Southland Credit Union
- Company type: Credit union
- Founded: 1936
- Headquarters: Los Alamitos, California, United States
- Number of locations: 11 Branches
- Area served: Orange County and Los Angeles, California
- Total assets: $1.3b USD (2025)
- Website: southlandcu.org

= Southland Credit Union =

Southland Credit Union is a not-for-profit community-chartered credit union in California, United States serving the residents of Orange County and Los Angeles County. They have over 70,000 members and $1.3 billion in assets. Southland Credit Union's member-owners get a full spectrum of financial products. Southland Credit Union was founded in 1936 to serve the financial needs of Los Angeles County employees.

==History==
- 1936 - Southland Credit Union established to serve the employees of the Los Angeles County Flood Control District with seven volunteers.

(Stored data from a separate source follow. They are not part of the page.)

-- ==== Sys2Proof/Tests/Slice0.lean ====
section
/-! SUPPORT. Tests: well-formedness, check values the manual prints, steps on small states, and for each statement with hypotheses a
concrete state and operands that meet them. -/

set_option synthInstance.maxSize 2000
set_option maxRecDepth 100000
set_option linter.unusedVariables false

open Sys2Proof Sys2Proof.Machine

namespace Sys2Proof.Tests

/-! ### Well-formedness: one ill-formed term for each check -/

theorem test_wf_bootWindowWrite : (Instr.bootWindowWrite 0x240 2097151 [1, 2]).wellFormed = false := by decide
theorem test_wf_bootWindowWrite_fits : (Instr.bootWindowWrite 0x240 2097150 [1, 2]).wellFormed = true := by decide
theorem test_wf_regulatorPoll : (Instr.regulatorPoll (List.replicate 14 none)).wellFormed = false := by decide

theorem test_wf_reservedMaster : (Instr.registerWrite 0x1BF .bar0 0 0xF 0 {}).wellFormed = false := by decide
theorem test_wf_issuedMaster : (Instr.registerWrite 0x240 .bar0 0 0xF 0 {}).wellFormed = true := by decide
theorem test_wf_packetReceive : (Instr.packetReceive 0 (List.replicate 16385 0)).wellFormed = false := by
  simp only [Instr.wellFormed, List.length_replicate]; rfl
theorem test_wf_dictDatagram : (Instr.dictDatagram true 1 0 0 (List.replicate 65508 0)).wellFormed = false := by
  simp only [Instr.wellFormed, List.length_replicate]; rfl
theorem test_wf_touchDatagram : (Instr.touchDatagram 0 (List.replicate 65508 0)).wellFormed = false := by
  simp only [Instr.wellFormed, List.length_replicate]; rfl
theorem test_wf_rtcpReceive : (Instr.rtcpReceive 0 0 (List.replicate 65508 0)).wellFormed = false := by
  simp only [Instr.wellFormed, List.length_replicate]; rfl
theorem test_wf_croakReceive : (Instr.croakReceive (List.replicate 65508 0)).wellFormed = false := by
  simp only [Instr.wellFormed, List.length_replicate]; rfl

/-! ### Check values of the manual (R189, R191) -/

theorem test_crc16 : (crc16 [0x31, 0x32, 0x33, 0x34, 0x35, 0x36, 0x37, 0x38, 0x39]).toNat = 0x29B1 := by decide
theorem test_crc32 : (crc32 [0x31, 0x32, 0x33, 0x34, 0x35, 0x36, 0x37, 0x38, 0x39]).toNat = 0xCBF43926 := by decide
theorem test_crc32c : (crc32c [0x31, 0x32, 0x33, 0x34, 0x35, 0x36, 0x37, 0x38, 0x39]).toNat = 0xE3069283 := by decide
theorem test_crc64 : (crc64 [0x31, 0x32, 0x33, 0x34, 0x35, 0x36, 0x37, 0x38, 0x39]).toNat = 0x6C40DF5F0B497347 := by decide
/-- The worked example of the frame seal (chapter 6). -/
theorem test_frameSeal : frameSeal 3 0xA31 256 [0x5A3C, 0xC0DE] = 0x7190 := by decide
theorem test_endpointSeal : endpointSeal 3 0xA31 2 (frameSeal 3 0 256 [0x5A3C, 0xC0DE]) = 0x7190 := by decide

/-! ### Steps -/

theorem test_ticks : ticksOf 1500000000 = 40500000 := by decide
theorem test_step_idle : step {} = .next { clk := { now := 1 } } := rfl
theorem test_step_front : step { pending := [.pllsLocked, .sramRepair] } = .next { pending := [.sramRepair], boot := { plls := true } } := rfl
theorem test_fault_record : (match exec (.faultReport 0x05 .write 0x240 0x1000 none) {} with
    | .next t => (t.faults.valid, t.faults.kind, t.faults.master, t.faults.overflow)
    | _ => (false, 0, 0, false)) = (true, 0x05, 0x240, false) := by decide
theorem test_fault_overflow : (match exec (.faultReport 0x05 .write 0x240 0x1000 none) { faults := { valid := true, kind := 9 } } with
    | .next t => (t.faults.kind, t.faults.overflow, t.faults.overflows)
    | _ => (0, false, 0)) = (9, true, 1) := by decide

/-! ### Every statement with hypotheses has a state and operands that meet them -/

/-- The hypotheses of every clause of `Obligations.WholeDeviceResets` can be met. -/
theorem wit_wholeDeviceResets :
    (∃ (s : State), ∃ (st : Straps), ∃ (ns : Nat),
      100 ≤ ns) ∧
    (∃ (s : State), ∃ (st : Straps), ∃ (ns : Nat),
      ns < 100) ∧
    (∃ (s : State), ∃ (st : Straps), ∃ (r : Fin 13), ∃ (ns : Nat),
      200 ≤ ns) ∧
    (∃ (s : State), ∃ (st : Straps), ∃ (r : Fin 13), ∃ (ns : Nat),
      ns < 200) ∧
    (∃ (s : State), ∃ (st : Straps),
      asleep s = false ∧ (s.takeAct 0x2001 0).isSome = true) ∧
    (∃ (s : State), ∃ (st : Straps), ∃ (d : Nat),
      asleep s = false ∧ s.boot.watchdog = some d ∧ d ≤ s.clk.now) ∧
    (∃ (s : State), ∃ (st : Straps), ∃ (d : Nat),
      asleep s = false ∧ s.boot.recovery = some d ∧ d + 30000000000 ≤ s.clk.now) ∧
    (∃ (s : State), ∃ (st : Straps),
      asleep s = false ∧ (s.takeAct 0x2013 0).isSome = true) :=
  ⟨⟨{ boot := { selvedge := true } }, {}, 100, by decide⟩,
   ⟨{}, {}, 99, by decide⟩,
   ⟨{ boot := { selvedge := true } }, {}, 0, 200, by decide⟩,
   ⟨{}, {}, 12, 199, by decide⟩,
   ⟨{ dict := { acts := [⟨0x2001, 0, .num 1, 1, .can 5⟩] } }, {}, by decide⟩,
   ⟨{ boot := { watchdog := some 7 }, clk := { now := 7 } }, {}, 7, by decide⟩,
   ⟨{ boot := { recovery := some 0 }, clk := { now := 30000000000 } }, {}, 0, by decide⟩,
   ⟨{ dict := { acts := [⟨0x2013, 0, .num 1, 1, .can 5⟩] }, store := { newtLatch := true, failed := 3 } }, {}, by decide⟩⟩

/-- The hypotheses of every clause of `Obligations.HostResetSparesTheDevice` can be met. -/
theorem wit_hostResetSparesTheDevice :
    (∃ (s : State),
      asleep s = false) :=
  ⟨{ dma := { chans := [(3, {})] }, intc := { msix := [(3, 0)] } }, by decide⟩

/-- The hypotheses of every clause of `Obligations.StartStepsInOrder` can be met. -/
theorem wit_startStepsInOrder :
    (∃ (s : State),
      asleep s = false) ∧
    (∃ (s : State),
      asleep s = false ∧ s.boot.plls = true) ∧
    (∃ (s : State), ∃ (bad : List (Nat × Fin 3)), ∃ (torn : List Nat), ∃ (n : Nat),
      asleep s = false ∧ s.boot.sram = true ∧ s.boot.mounted = false ∧ s.pins.pwrfailN = true) ∧
    (∃ (s : State),
      asleep s = false ∧ s.boot.mounted = true ∧ s.boot.hbm = false) ∧
    (∃ (s : State),
      asleep s = false ∧ s.boot.hbm = true ∧ s.boot.replayed = false) ∧
    (∃ (s : State),
      asleep s = false ∧ s.boot.replayed = true ∧ s.boot.selvedge = false) ∧
    (∃ (s : State),
      asleep s = false ∧ s.boot.selvedge = true ∧ s.boot.timeUp = false) ∧
    (∃ (s : State), ∃ (chs : List Channel),
      asleep s = false ∧ s.boot.timeUp = true ∧ s.boot.ddr = false) ∧
    (∃ (s : State),
      asleep s = false ∧ s.boot.ddr = true ∧ s.boot.decided = false) :=
  ⟨⟨{}, by decide⟩,
   ⟨{ boot := { plls := true } }, by decide⟩,
   ⟨{ boot := { sram := true } }, [(0, 1)], [0], 2, by decide⟩,
   ⟨{ boot := { mounted := true } }, by decide⟩,
   ⟨{ boot := { hbm := true } }, by decide⟩,
   ⟨{ boot := { replayed := true } }, by decide⟩,
   ⟨{ boot := { selvedge := true } }, by decide⟩,
   ⟨{ boot := { timeUp := true } }, [⟨true, 2, 34359738368⟩], by decide⟩,
   ⟨{ boot := { ddr := true, bootMode := 7 } }, by decide⟩⟩

/-- The hypotheses of every clause of `Obligations.BootFromHostAndFlash` can be met. -/
theorem wit_bootFromHostAndFlash :
    (∃ (s : State), ∃ (m : Master),
      asleep s = false ∧ (s.boot.bootState = 0 ∨ s.boot.bootState = 3) ∧ s.boot.decided = false ∧ masterOk m = true) ∧
    (∃ (s : State), ∃ (m : Master),
      asleep s = false ∧ (s.boot.bootState = 0 ∨ s.boot.bootState = 3) ∧ s.boot.decided = true ∧ headerOk (bytesAt s.boot.window 0 64) = false ∧ masterOk m = true) ∧
    (∃ (s : State), ∃ (m : Master), ∃ (off : BitVec 21), ∃ (data : Bytes),
      asleep s = false ∧ (s.boot.bootState = 0 ∨ s.boot.bootState = 3) ∧ off.toNat + data.length ≤ 2097152 ∧ masterOk m = true) ∧
    (∃ (s : State), ∃ (m : Master), ∃ (off : BitVec 21), ∃ (data : Bytes),
      asleep s = false ∧ s.boot.bootState ≠ 0 ∧ s.boot.bootState ≠ 3 ∧ off.toNat + data.length ≤ 2097152 ∧ masterOk m = true) ∧
    (∃ (s : State), ∃ (d : Nat),
      asleep s = false ∧ (s.takeAct 0x2011 0).isSome = true ∧ s.boot.watchdog = some d) ∧
    (∃ (s : State), ∃ (se : Session), ∃ (b : Bool), ∃ (data : Bytes),
      dictIdle s ∧ s.store.journal = [] ∧ s.store.readOnly = false) ∧
    (∃ (s : State), ∃ (p : SlotProgram),
      asleep s = false ∧ s.boot.slots = [p] ∧ (pendingEntries s).any (fun e => e.req == p.req && e.op == p.op) = false) ∧
    (∃ (s : State), ∃ (p : SlotProgram),
      asleep s = false ∧ s.boot.slots = [p] ∧ (pendingEntries s).any (fun e => e.req == p.req && e.op == p.op) = false) :=
  ⟨⟨{ boot := { bootState := 0 } }, 0x240, by decide⟩,
   ⟨{ boot := { bootState := 0, decided := true } }, 0x240, by decide⟩,
   ⟨{ boot := { bootState := 3 } }, 0x240, 2097150, [1, 2], by decide⟩,
   ⟨{ boot := { bootState := 4 } }, 0x240, 0, [1], by decide⟩,
   ⟨{ dict := { acts := [⟨0x2011, 0, .num 1, 1, .can 5⟩] }, boot := { watchdog := some 9 }, store := { failed := 2 } }, 9, by decide⟩,
   ⟨{ boot := { selvedge := true } }, .can 5, true, [1], by decide⟩,
   ⟨{ boot := { slots := [⟨0, 0, false, 4096, [1, 2]⟩] } }, ⟨0, 0, false, 4096, [1, 2]⟩, by decide⟩,
   ⟨{ boot := { slots := [⟨0, 0, false, 4096, [1, 2]⟩] } }, ⟨0, 0, false, 4096, [1, 2]⟩, by decide⟩⟩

- 1944 - State charter granted; name is changed to "Los Angeles County Civic Center Credit Union."
- 1981 - Corporate office moved from Los Angeles to Downey.

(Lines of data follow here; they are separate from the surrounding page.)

-- ==== Sys2Proof/Machine/Ops.lean ====
section
/-! DEFINITION. The named operations over the state: recording and consuming a received event (the analogues of trap
entry and trap return, R182, R183), transmitting, delivering, counters, queue and control transfer. -/

namespace Sys2Proof.Machine

/-! ## Events received -/

/-- A valid frame is recorded: the flag is set and `frame` overwritten, nothing else is saved (R91, R182). -/
def State.recordValid (s : State) (f : Frame) : State :=
  { s with rx.frame := some f, rx.receivedValidFrame := true }

/-- An invalid frame is recorded: its cause alone (R178, R182). -/
def State.recordInvalid (s : State) (c : InvalidCause) : State :=
  { s with rx.receivedInvalidFrame := some c }

/-- The handler that examines the valid frame clears its flag (R183, D11). -/
def State.consumeValid (s : State) : State := { s with rx.receivedValidFrame := false }

/-- The handler that examines the invalid frame clears its cause (R183). -/
def State.consumeInvalid (s : State) : State := { s with rx.receivedInvalidFrame := none }

/-! ## Outputs -/

/-- `SendFrame(type, dest, data)`: one whole frame on the transmit stream, stamped `now`, and the silence timer restarts
(R100). -/
def State.sendFrame (s : State) (type destination : Octet) (data : List Octet) : State :=
  { s with
    env.transmitted :=
      s.env.transmitted ++ [⟨s.env.now, encodeFrame s.params.codec ⟨type, destination, s.cfg.thisStation, data⟩⟩]
    rx.lastNonSilence := s.env.now }

/-- A delivery event, stamped `now`; no register changes (R152, R153). -/
def State.deliver (s : State) (d : Delivery) : State :=
  { s with env.delivered := s.env.delivered ++ [⟨s.env.now, d⟩] }

/-- `Publish(maxMaster, maxInfoFrames)`, stamped `now` (R161). -/
def State.publish (s : State) : State :=
  { s with env.published := s.env.published ++ [⟨s.env.now, s.cfg.maxMaster.toNat, s.cfg.maxInfoFrames⟩] }

/-- A host operation completes and its caller has its result (R150, R176). -/
def State.returnTo (s : State) (op : HostOp) (r : HostResult) : State :=
  { s with env.returned := s.env.returned ++ [⟨op, r⟩] }

/-! ## Control transfer and counters -/

/-- `state <- S` (R21). -/
def State.goto (s : State) (m : MasterState) : State := { s with seq.state := m }

/-- `phase <- p` (R22). -/
def State.setPhase (s : State) (p : Phase) : State := { s with seq.phase := p }

/-- `ResetCounters()`; `frameCount` is untouched (R101). -/
def State.resetCounters (s : State) : State :=
  { s with seq.retryCount := 0, seq.tokenCount := 0, eventCount := 0 }

/-- The phase after a handler slot: IDLE_DER_TAIL stays, the last slot ends the cycle (R103). -/
def State.advance (s : State) (m : MasterState) : State :=
  match s.seq.phase with
  | .idleDerTail _ => s
  | _ =>
    match nextSlot m with
    | some m' => s.setPhase (.slot m')
    | none => s.setPhase .drain

/-! ## Polling, passing and generating the token -/

/-- `pollStation <- x; SendFrame(PFM, pollStation, [])` (R122, R125, R127, R131, R134, R141). -/
def State.pollFor (s : State) (x : Octet) : State :=
  State.sendFrame { s with seq.pollStation := x } typePfm x []

/-- `SendFrame(TOKEN, nextStation, [])` (R124, R126, R130, R136, R140). -/
def State.sendToken (s : State) : State := s.sendFrame typeToken s.seq.nextStation []

/-! ## The outbound queue -/

/-- A push at the tail, one indivisible step (R50, R154). -/
def State.pushFrame (s : State) (f : Frame) : State :=
  { s with buf.framesToSend := s.buf.framesToSend ++ [f] }

/-- The frame record a host call describes (R30, R31). -/
def State.hostFrame (s : State) (type destination : Octet) (data : List Octet) : Frame :=
  ⟨type, destination, s.cfg.thisStation, data⟩

/-- The call is held until the queue has room (R151, R154). -/
def State.holdCall (s : State) (op : HostOp) (f : Frame) : State :=
  { s with env.waiting := s.env.waiting ++ [⟨op, f⟩] }

end Sys2Proof.Machine
end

- 1989 - Merged with Auto Pro Federal Credit Union, South Coast Medical Center Federal Credit Union and Mobilehome Owners Federal Credit Union
- 1991 - Merged with Graphic Arts Credit Union.
- 1994 - Name changed to "Southland Civic Federal Credit Union" and the Credit Union received a federal charter. Merged with Los Angeles County Bar Association Credit Union.
- 1991 - Merged with Saints Federal Credit Union.
- 1996 - Merged with Sunrise First Federal Credit Union, which served the employees of Simpson Paper Company.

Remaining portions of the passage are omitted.